- **Brief**:
Lines from the start of the data through the line containing "lines (R154). -/" must be given again exactly. Leave the others out.

- **Task data**:
========================================
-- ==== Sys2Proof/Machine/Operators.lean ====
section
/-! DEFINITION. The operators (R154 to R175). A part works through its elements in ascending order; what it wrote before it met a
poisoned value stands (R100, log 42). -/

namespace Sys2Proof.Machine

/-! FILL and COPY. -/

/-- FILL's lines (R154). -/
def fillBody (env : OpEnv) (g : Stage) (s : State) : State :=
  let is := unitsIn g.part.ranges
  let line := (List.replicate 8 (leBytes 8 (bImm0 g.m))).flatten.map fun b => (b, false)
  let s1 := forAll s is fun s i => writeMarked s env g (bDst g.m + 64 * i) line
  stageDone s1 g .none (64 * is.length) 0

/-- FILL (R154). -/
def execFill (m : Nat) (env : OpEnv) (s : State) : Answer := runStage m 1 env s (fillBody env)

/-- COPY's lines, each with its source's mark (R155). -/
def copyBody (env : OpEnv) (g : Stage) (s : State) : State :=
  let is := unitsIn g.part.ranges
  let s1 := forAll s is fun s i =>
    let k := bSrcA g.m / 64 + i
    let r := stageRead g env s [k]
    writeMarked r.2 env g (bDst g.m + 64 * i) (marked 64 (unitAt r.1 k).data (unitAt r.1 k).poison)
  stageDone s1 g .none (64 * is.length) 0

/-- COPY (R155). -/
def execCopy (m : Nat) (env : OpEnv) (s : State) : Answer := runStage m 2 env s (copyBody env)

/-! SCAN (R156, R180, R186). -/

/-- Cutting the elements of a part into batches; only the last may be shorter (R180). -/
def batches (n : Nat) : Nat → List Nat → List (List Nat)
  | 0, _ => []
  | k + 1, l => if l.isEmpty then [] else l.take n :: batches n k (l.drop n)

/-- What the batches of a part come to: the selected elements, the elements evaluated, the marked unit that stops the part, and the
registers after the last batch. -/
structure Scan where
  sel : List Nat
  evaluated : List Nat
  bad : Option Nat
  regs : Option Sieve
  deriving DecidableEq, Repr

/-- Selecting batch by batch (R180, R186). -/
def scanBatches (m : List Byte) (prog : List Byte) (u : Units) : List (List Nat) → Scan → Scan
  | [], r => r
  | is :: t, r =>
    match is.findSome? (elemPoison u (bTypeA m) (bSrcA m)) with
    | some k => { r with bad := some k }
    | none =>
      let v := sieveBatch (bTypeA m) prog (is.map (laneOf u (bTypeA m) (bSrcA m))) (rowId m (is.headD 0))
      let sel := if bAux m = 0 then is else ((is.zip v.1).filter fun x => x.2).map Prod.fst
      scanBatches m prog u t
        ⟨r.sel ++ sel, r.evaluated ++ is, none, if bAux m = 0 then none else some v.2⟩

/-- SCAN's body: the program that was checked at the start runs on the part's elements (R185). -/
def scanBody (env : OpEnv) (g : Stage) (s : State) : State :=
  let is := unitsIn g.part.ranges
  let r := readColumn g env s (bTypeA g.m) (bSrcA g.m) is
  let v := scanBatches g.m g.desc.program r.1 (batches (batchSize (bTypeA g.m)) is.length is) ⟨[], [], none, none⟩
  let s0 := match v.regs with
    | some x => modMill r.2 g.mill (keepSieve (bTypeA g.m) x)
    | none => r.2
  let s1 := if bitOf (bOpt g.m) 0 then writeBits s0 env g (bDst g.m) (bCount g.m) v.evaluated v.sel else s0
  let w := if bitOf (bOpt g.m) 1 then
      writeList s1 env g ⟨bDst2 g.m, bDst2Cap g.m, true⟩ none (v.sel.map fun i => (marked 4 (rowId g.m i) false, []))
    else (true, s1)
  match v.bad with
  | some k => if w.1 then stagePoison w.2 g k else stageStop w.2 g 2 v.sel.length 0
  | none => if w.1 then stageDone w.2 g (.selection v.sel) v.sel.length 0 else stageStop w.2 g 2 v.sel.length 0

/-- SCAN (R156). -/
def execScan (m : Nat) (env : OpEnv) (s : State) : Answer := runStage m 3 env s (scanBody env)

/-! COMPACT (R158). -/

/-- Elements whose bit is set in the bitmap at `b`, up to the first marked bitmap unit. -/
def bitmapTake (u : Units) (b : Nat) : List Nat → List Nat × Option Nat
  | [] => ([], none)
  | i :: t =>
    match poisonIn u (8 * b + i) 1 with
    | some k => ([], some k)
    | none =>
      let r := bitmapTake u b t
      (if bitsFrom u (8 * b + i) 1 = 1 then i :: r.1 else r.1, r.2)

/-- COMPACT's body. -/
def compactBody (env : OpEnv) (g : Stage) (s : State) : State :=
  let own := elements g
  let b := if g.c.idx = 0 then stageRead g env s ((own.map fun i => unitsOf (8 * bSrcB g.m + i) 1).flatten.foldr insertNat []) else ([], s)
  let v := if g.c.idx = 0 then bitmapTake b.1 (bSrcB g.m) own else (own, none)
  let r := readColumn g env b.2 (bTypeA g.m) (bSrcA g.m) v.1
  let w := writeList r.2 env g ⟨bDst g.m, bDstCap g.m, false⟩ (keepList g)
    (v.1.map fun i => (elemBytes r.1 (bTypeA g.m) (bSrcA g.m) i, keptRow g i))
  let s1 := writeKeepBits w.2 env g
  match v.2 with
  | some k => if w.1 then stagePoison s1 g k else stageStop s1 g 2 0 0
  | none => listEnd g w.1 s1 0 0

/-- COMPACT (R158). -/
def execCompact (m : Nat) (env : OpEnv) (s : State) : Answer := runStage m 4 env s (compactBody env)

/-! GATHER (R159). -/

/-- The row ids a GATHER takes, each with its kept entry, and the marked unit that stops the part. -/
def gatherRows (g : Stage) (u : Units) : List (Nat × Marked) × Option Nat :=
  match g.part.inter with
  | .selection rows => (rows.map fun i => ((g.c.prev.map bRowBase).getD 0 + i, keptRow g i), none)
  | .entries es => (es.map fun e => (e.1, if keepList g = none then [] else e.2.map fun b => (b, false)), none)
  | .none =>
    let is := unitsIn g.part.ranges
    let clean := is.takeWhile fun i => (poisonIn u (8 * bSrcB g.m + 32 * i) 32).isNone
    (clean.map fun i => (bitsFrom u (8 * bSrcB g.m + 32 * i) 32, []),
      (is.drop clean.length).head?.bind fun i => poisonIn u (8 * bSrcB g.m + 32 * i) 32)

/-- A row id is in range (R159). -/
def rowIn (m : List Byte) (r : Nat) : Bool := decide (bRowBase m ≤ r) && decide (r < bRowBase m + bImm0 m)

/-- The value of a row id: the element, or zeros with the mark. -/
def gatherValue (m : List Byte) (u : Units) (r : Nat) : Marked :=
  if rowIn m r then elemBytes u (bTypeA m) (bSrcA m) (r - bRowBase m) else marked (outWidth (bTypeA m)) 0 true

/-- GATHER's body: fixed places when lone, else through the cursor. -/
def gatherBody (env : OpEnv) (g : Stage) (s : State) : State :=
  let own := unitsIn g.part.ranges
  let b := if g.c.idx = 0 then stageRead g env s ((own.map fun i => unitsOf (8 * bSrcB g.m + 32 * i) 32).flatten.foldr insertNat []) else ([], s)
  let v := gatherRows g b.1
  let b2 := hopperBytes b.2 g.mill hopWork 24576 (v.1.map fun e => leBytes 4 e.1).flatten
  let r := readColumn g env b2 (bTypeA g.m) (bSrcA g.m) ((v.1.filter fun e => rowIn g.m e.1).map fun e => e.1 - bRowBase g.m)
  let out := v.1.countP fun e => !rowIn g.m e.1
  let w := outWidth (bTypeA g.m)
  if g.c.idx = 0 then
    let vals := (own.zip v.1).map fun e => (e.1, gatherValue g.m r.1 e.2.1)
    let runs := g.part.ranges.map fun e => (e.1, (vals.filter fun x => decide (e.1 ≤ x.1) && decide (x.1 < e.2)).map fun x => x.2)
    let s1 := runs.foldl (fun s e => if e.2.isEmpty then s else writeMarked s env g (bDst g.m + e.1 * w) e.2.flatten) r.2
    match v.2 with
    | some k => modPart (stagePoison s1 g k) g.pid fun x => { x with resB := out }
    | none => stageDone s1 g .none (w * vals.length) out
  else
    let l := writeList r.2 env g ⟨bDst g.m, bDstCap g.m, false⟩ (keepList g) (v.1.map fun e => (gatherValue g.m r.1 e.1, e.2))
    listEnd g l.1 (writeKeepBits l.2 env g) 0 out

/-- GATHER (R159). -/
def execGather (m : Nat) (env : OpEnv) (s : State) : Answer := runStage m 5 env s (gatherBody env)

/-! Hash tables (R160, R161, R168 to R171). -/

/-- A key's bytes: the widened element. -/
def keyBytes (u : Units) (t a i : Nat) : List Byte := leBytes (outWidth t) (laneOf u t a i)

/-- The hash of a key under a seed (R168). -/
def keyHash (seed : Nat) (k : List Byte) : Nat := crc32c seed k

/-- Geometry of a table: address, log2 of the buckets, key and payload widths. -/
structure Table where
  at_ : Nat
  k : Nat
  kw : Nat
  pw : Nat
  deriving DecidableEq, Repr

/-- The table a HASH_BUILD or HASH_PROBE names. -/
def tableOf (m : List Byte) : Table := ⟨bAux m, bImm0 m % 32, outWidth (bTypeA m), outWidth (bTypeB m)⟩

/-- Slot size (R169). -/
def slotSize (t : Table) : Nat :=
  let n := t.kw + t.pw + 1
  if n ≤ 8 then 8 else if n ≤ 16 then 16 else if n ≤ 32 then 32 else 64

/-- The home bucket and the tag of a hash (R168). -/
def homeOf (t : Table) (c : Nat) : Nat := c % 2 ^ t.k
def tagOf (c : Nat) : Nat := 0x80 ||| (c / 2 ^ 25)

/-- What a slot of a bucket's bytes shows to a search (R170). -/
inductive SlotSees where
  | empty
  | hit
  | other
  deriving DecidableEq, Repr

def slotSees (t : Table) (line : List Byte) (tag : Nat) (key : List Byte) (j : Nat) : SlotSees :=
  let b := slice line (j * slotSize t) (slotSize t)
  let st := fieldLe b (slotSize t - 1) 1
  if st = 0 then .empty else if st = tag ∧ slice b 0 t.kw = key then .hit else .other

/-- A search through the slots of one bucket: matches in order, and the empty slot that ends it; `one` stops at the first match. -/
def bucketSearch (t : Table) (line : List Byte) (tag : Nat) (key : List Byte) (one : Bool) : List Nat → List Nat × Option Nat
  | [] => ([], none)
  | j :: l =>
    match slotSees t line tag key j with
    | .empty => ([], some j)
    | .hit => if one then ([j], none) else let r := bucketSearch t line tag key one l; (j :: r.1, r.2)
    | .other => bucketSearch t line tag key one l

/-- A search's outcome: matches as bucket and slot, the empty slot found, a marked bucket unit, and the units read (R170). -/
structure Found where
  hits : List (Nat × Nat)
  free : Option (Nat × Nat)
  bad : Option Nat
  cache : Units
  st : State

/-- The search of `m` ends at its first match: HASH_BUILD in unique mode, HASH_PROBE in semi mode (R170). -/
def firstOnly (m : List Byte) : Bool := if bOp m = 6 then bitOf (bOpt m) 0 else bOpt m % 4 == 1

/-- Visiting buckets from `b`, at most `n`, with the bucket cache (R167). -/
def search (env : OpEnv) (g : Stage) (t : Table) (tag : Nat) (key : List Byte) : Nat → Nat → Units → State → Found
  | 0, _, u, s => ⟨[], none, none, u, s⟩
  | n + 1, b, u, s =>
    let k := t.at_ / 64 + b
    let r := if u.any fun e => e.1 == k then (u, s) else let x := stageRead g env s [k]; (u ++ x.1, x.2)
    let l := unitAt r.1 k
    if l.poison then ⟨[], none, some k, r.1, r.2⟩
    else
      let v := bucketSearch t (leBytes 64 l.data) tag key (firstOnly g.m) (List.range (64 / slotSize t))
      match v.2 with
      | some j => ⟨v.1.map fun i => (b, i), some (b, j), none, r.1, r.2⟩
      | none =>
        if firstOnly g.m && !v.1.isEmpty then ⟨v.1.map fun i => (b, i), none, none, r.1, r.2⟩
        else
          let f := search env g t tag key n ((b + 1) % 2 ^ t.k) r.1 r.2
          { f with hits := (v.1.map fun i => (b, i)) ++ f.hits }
========================================
- **Result of the exercise**:
-- ==== Sys2Proof/Machine/Operators.lean ====
section
/-! DEFINITION. The operators (R154 to R175). A part works through its elements in ascending order; what it wrote before it met a
poisoned value stands (R100, log 42). -/

namespace Sys2Proof.Machine

/-! FILL and COPY. -/

/-- FILL's lines (R154). -/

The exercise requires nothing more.